This article is the second in a new series about my recent Kilimanjaro climb. In the days ahead, I’ll be sharing several articles about the experience to help readers prepare for a potential trek of their own in the future. Read Part 1 here.
No matter what kind of trip you go on, the people you travel with will greatly influence your overall experience. If you don’t happen to enjoy the personalities of the people you are traveling with, you’ll end up having a terrible time.
Conversely, if you are accompanied by an exceptional group, even the most mundane excursions can become truly memorable ones. Kilimanjaro is far from mundane, however, and fortunately for me, I was able to share it with an incredible group of people, making the climb all that more enjoyable.
As mentioned previously, I traveled to Africa to climb Kilimanjaro as part of Tusker Trail’s inaugural Climb for Valor. This extraordinary trek was put together to raise funds for the Duskin & Stephen’s Foundation, a nonprofit dedicated to creating scholarships for the children of fallen U.S. special forces soldiers. Through the Climb for Valor, Tusker raised more than $100,000 to contribute to this fund, kicking off this first effort in grand style.
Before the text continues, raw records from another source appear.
-- ==== Sys2Proof/Laws/Frame.lean ====
section
/-! SUPPORT. Basic facts of the CRC fold, the frame and the checksum bytes. -/

namespace Sys2Proof.Machine

open Sys2Proof.Config

theorem crcFold_append (c : Half) (xs ys : List Byte) : crcFold c (xs ++ ys) = crcFold (crcFold c xs) ys := by
  induction xs generalizing c with
  | nil => rfl
  | cons x xs ih => exact ih _

theorem crcFold_eq_foldl (c : Half) (xs : List Byte) : crcFold c xs = xs.foldl crcStep c := by
  induction xs generalizing c with
  | nil => rfl
  | cons x xs ih => exact ih _

/-- The low and the high byte of a half-word give it back. -/
theorem halfOf_lo_hi (h : Half) : halfOf (lo h) (hi h) = h := by
  ext i hi'
  simp only [halfOf, lo, hi]
  rcases Nat.lt_or_ge i 8 with h8 | h8
  · simp [h8, BitVec.getLsbD_eq_getElem hi']
  · have : i - 8 < 8 := by omega
    simp [h8, this, Nat.not_lt.mpr h8, BitVec.getLsbD_eq_getElem hi']

@[simp] theorem frameHead_length (cmd : Byte) (p : List Byte) : (frameHead cmd p).length = p.length + 4 := rfl

@[simp] theorem checksumBytes_length (xs : List Byte) : (checksumBytes xs).length = 2 := rfl

@[simp] theorem buildFrame_length (cmd : Byte) (p : List Byte) : (buildFrame cmd p).length = p.length + 6 := by
  simp [buildFrame]

/-- What a built frame's checksum covers is its head. -/
@[simp] theorem frameBody_buildFrame (cmd : Byte) (p : List Byte) : frameBody (buildFrame cmd p) = frameHead cmd p := by
  rw [frameBody, buildFrame_length, buildFrame]
  exact List.take_left' (by simp)

end Sys2Proof.Machine
end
With such a highly focused theme to the climb, it should come as no surprise that Tusker could attract several participants from within the U.S. special forces family. Not only did we have two active-duty Green Berets join us on the trip, but the widows of three fallen soldiers as well.
I won’t mention any specific names for security purposes, but these men and women came to Kili with a purpose. They not only wanted to summit for a good cause, but they also had their own very personal reasons for wanting to climb the mountain as well.
Spending nine days trekking up Kilimanjaro with someone allows you to get to know one another very well. After all, you’re gathering in a cramped mess tent for your meals, you’re sharing primitive toilet facilities, and there is ample time to chat when you’re on the trail for hours on end. It is safe to say that our team bonded very quickly, and by the second day of the trip, we were already sharing inside jokes, memorable stories, and very personal information.
Before the trip, I already had a deep appreciation for the job that the U.S. special forces teams do, but in sharing time with these men and women, appreciation only grew stronger. Both of the soldiers on the trip had suffered wounds in combat in Afghanistan, and listening to their tales brought a personal edge to the story that just can’t be acquired simply by watching the nightly news. Their experiences in the field range from comical to harrowing, with just about every kind of emotion in-between.
As for the widows that joined us on the trek, it is impossible to overstate just how strong and courageous they are. They lost their husbands in a war that has lingered on far too long. While that is certainly the ultimate sacrifice, they continue to approach each day with renewed optimism, an indelible spirit, and a sense of purpose that is incredibly admirable. Were our fortunes reversed, I’m not sure I could be quite so forgiving and generous.
There were other members of the team, of course too. Several of us came along in a different capacity to help chronicle and support the Climb for Valor. Each played a key role in creating a fun, friendly, and accepting atmosphere that made the entire trek feel more communal.
For instance, Dr. Avi regaled us with endless stories of some of the things he’s seen in and out of the emergency room over the years, while Kiwi Edan kept us in stitches with his New Zealand accent. Together we formed a close-knit group that we had transcended being just traveling companions by the time we reached the summit and became excellent friends.
A Kilimanjaro climb will test your physical limits, and it helps to have a good supporting cast around you when you start to go up to altitude. I couldn’t have asked for a better team to have around me on this journey, and I’m very proud to have summited with such an amazing, inspiring group of folks. I’m sure at least some of them will become lifelong friends, and I look forward to connecting with them again down the line.
If you plan to climb Kili in the future, I hope you are blessed with such a wonderful team as well. It makes all of the difference.